Top of DATA EXTRACTS
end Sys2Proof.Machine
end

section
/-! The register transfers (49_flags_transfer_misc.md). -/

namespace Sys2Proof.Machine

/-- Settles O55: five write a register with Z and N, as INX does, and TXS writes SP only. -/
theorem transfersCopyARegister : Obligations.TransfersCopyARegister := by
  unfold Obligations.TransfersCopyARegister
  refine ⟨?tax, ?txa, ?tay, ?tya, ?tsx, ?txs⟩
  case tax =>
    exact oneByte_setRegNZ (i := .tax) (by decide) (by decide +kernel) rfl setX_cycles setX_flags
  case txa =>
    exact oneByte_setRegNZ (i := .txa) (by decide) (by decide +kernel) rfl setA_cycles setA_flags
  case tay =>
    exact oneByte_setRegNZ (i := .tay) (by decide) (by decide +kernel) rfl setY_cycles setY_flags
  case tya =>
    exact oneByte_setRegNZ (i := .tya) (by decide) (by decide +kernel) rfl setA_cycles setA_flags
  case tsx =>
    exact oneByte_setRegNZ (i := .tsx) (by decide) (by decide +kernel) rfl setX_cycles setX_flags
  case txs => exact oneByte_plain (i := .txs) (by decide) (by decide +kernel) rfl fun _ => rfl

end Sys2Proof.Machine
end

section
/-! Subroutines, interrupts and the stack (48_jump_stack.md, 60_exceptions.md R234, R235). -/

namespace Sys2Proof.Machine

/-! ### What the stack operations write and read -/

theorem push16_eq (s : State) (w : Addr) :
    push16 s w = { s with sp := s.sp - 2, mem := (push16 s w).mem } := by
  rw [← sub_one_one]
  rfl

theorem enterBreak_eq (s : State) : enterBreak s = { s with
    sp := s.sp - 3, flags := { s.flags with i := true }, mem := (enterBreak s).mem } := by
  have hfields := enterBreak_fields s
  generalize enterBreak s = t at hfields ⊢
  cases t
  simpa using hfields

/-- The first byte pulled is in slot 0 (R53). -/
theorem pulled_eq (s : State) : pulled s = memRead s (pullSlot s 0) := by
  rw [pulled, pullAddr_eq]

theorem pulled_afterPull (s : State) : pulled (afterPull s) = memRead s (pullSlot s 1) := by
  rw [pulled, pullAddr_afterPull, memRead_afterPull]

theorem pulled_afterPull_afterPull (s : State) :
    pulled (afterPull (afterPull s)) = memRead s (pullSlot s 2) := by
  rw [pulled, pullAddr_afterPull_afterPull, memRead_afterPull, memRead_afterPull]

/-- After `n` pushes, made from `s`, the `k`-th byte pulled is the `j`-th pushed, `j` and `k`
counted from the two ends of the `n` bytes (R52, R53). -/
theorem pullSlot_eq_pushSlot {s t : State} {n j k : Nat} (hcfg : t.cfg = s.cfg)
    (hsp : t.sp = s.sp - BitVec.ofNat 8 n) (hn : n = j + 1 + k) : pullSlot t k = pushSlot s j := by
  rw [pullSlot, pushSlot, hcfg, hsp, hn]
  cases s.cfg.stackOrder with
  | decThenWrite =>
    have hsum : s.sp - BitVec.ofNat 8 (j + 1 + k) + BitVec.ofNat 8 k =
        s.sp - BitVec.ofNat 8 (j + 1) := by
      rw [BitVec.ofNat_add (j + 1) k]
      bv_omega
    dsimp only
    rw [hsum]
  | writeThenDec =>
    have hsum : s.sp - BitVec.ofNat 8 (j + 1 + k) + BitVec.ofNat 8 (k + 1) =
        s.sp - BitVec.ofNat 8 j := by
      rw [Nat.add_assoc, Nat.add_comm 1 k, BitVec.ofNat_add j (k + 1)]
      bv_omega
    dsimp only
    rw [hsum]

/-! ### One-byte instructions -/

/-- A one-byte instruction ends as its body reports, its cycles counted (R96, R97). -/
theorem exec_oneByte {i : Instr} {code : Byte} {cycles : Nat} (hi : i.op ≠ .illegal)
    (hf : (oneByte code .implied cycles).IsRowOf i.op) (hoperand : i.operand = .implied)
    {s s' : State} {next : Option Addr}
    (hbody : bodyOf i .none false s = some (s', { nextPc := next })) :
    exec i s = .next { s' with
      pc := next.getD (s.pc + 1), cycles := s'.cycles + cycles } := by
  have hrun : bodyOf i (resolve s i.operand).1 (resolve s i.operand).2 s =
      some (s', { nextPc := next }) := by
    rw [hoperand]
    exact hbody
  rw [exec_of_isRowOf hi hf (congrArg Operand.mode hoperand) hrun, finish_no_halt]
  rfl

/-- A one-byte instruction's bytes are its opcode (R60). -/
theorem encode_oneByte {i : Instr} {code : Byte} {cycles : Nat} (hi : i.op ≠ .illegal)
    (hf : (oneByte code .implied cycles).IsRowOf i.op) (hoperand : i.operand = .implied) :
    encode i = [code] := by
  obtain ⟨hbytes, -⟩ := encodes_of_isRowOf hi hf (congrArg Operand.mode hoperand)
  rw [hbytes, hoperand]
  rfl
Bottom of DATA EXTRACTS
Top of DATA EXTRACTS
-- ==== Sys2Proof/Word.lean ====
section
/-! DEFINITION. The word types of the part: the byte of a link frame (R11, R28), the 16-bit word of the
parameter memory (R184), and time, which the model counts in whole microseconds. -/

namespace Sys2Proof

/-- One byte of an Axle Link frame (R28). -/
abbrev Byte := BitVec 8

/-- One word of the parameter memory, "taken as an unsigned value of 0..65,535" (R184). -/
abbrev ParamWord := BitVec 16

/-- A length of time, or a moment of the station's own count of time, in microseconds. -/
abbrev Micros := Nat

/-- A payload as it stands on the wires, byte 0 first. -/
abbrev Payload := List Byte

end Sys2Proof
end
Bottom of DATA EXTRACTS
Top of DATA EXTRACTS
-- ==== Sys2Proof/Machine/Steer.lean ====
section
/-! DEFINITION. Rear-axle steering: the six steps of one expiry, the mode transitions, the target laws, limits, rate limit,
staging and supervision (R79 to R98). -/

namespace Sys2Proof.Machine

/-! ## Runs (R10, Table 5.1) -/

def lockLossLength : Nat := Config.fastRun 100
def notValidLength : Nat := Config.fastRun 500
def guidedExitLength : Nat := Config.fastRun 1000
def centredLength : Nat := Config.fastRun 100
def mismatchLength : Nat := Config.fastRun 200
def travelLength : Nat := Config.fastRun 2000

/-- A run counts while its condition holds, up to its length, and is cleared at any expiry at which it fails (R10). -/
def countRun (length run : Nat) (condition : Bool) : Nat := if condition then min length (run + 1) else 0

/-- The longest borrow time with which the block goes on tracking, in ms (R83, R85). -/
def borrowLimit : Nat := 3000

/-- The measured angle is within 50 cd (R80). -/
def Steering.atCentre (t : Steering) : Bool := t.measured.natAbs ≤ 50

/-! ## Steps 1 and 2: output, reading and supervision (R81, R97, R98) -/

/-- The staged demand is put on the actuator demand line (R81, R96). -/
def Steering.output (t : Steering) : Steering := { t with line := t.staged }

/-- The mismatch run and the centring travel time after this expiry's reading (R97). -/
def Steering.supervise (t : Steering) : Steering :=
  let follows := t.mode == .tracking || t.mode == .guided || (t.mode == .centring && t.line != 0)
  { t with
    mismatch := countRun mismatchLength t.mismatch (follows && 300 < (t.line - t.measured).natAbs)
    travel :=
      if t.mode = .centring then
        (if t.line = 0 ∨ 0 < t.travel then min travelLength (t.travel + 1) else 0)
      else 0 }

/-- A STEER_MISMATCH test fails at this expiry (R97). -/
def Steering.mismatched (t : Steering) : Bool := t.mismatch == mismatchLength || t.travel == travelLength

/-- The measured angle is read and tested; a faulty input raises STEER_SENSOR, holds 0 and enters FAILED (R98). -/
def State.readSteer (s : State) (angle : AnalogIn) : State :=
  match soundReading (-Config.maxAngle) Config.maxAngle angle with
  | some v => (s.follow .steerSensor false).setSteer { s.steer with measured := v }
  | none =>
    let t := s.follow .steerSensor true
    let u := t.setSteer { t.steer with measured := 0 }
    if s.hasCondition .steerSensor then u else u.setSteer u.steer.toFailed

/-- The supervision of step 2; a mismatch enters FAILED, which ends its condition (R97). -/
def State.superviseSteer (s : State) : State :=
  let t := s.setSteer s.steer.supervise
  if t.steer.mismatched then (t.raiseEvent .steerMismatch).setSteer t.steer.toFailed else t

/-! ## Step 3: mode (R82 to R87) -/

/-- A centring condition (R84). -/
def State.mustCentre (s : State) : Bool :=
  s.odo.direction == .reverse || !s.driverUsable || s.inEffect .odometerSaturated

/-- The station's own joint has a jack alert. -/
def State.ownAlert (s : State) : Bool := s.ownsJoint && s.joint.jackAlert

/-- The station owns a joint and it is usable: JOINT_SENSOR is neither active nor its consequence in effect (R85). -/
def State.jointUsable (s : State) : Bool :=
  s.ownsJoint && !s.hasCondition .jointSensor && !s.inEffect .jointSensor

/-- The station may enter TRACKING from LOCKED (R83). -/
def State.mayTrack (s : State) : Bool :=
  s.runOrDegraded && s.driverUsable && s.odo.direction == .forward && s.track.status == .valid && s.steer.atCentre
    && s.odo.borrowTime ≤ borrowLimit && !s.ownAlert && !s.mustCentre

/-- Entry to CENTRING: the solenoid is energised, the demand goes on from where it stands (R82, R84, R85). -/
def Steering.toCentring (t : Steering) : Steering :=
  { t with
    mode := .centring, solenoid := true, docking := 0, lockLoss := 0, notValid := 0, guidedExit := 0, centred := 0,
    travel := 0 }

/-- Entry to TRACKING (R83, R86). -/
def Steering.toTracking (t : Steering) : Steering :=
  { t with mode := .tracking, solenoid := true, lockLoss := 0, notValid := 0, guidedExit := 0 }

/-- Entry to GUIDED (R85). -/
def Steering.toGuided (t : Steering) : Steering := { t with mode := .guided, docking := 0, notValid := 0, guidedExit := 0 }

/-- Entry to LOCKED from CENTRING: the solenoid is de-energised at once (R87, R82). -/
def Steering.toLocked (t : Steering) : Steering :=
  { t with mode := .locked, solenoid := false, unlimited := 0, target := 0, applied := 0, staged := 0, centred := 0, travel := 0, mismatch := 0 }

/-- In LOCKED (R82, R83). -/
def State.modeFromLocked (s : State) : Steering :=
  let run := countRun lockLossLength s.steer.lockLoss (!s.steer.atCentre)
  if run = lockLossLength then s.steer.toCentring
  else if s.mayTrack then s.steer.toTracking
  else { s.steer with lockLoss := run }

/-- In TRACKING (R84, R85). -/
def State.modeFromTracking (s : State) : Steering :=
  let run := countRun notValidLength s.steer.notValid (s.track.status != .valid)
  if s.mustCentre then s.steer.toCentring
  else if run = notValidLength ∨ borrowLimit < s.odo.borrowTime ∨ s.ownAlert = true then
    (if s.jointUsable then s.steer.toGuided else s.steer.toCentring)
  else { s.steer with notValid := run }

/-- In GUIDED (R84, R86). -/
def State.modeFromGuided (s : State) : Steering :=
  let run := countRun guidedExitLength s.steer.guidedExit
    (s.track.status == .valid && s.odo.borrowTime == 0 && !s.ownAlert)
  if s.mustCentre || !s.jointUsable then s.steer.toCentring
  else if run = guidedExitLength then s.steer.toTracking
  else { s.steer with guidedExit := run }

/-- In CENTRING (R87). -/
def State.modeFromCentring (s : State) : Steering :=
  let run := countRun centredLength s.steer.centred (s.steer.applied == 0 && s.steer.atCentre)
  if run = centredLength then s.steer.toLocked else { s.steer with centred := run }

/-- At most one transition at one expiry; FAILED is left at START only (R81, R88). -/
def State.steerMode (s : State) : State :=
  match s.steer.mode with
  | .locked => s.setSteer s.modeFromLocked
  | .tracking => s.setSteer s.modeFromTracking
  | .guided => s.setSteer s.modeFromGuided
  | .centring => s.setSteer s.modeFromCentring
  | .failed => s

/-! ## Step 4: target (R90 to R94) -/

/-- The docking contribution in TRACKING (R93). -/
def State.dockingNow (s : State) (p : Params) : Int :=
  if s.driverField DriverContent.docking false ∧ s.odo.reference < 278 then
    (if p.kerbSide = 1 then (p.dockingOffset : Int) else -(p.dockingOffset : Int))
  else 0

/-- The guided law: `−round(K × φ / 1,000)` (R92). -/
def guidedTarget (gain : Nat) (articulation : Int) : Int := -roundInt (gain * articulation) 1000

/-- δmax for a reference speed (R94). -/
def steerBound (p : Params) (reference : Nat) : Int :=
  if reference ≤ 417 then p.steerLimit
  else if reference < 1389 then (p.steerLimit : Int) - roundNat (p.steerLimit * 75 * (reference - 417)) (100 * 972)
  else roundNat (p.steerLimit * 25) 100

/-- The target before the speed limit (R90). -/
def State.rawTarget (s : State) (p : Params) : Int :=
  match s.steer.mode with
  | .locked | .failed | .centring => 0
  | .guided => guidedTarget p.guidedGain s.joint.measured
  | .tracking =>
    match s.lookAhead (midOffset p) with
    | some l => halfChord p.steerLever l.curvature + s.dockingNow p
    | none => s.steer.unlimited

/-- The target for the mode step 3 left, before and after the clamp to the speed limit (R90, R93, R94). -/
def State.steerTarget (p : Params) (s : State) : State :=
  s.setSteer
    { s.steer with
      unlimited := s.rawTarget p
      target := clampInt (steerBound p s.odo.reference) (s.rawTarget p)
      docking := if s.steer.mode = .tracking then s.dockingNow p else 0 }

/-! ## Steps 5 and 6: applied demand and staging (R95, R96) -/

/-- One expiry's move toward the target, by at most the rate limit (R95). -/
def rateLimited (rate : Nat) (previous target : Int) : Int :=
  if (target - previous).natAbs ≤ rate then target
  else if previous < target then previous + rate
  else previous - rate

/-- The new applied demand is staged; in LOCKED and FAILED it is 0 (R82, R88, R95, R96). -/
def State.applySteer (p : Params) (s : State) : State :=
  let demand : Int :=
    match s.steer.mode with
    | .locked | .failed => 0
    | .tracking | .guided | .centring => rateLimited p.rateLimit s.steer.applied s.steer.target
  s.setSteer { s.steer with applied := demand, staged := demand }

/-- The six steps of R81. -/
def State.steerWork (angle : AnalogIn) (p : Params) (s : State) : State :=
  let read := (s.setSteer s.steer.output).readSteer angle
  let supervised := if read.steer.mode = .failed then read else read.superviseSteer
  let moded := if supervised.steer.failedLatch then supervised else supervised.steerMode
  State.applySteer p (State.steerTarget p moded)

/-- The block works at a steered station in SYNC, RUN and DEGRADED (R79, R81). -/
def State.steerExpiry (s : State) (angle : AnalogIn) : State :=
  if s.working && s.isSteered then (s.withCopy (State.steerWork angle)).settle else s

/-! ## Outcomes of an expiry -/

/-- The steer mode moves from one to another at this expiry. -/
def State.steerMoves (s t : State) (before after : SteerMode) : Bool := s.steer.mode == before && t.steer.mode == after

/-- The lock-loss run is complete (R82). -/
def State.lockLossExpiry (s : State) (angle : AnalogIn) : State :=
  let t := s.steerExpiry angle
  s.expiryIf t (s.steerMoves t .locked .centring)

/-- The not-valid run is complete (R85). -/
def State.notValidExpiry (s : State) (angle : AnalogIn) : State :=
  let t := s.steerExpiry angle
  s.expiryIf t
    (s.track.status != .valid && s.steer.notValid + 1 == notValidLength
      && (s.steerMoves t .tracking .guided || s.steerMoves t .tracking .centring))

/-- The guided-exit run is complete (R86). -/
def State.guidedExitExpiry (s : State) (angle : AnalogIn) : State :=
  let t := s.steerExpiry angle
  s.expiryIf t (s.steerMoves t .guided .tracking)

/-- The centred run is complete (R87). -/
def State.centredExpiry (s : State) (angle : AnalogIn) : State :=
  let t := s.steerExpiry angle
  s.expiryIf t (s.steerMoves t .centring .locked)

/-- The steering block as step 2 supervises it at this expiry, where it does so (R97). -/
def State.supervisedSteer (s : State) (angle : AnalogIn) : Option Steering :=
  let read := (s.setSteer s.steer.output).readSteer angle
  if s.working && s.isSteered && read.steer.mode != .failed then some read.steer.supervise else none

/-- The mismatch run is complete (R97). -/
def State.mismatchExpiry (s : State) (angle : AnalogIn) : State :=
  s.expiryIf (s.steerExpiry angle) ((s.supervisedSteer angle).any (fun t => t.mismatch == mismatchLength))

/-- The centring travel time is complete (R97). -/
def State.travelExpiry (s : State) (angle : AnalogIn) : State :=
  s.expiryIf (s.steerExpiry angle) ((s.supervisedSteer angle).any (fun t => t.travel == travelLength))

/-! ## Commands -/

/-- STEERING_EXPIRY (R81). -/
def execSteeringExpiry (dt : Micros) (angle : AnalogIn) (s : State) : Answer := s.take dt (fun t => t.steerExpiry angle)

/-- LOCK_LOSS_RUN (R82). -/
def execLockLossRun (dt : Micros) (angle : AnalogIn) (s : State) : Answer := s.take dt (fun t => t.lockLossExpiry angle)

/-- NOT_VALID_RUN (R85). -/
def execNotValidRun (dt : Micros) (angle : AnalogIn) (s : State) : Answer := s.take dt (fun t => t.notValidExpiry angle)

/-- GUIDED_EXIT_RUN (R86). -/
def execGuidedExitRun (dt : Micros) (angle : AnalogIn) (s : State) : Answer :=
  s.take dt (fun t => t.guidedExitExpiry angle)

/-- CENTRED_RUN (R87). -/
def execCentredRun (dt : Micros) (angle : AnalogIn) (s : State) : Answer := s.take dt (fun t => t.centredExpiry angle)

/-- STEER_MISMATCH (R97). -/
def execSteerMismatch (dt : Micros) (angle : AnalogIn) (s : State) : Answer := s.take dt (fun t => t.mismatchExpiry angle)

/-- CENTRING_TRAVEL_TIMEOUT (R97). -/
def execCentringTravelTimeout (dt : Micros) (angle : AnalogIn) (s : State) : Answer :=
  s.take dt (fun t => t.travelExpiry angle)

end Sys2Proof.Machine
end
Bottom of DATA EXTRACTS
:: INSTRUCTIONS TO FOLLOW ::
After locating the line with "FAILED (R98). -/" in the material above, return it and each line after it exactly, ending at the line with "def State.mustCentre (s".

:: THE ANSWER ::
/-- The measured angle is read and tested; a faulty input raises STEER_SENSOR, holds 0 and enters FAILED (R98). -/
def State.readSteer (s : State) (angle : AnalogIn) : State :=
  match soundReading (-Config.maxAngle) Config.maxAngle angle with
  | some v => (s.follow .steerSensor false).setSteer { s.steer with measured := v }
  | none =>
    let t := s.follow .steerSensor true
    let u := t.setSteer { t.steer with measured := 0 }
    if s.hasCondition .steerSensor then u else u.setSteer u.steer.toFailed

/-- The supervision of step 2; a mismatch enters FAILED, which ends its condition (R97). -/
def State.superviseSteer (s : State) : State :=
  let t := s.setSteer s.steer.supervise
  if t.steer.mismatched then (t.raiseEvent .steerMismatch).setSteer t.steer.toFailed else t

/-! ## Step 3: mode (R82 to R87) -/

/-- A centring condition (R84). -/
def State.mustCentre (s : State) : Bool :=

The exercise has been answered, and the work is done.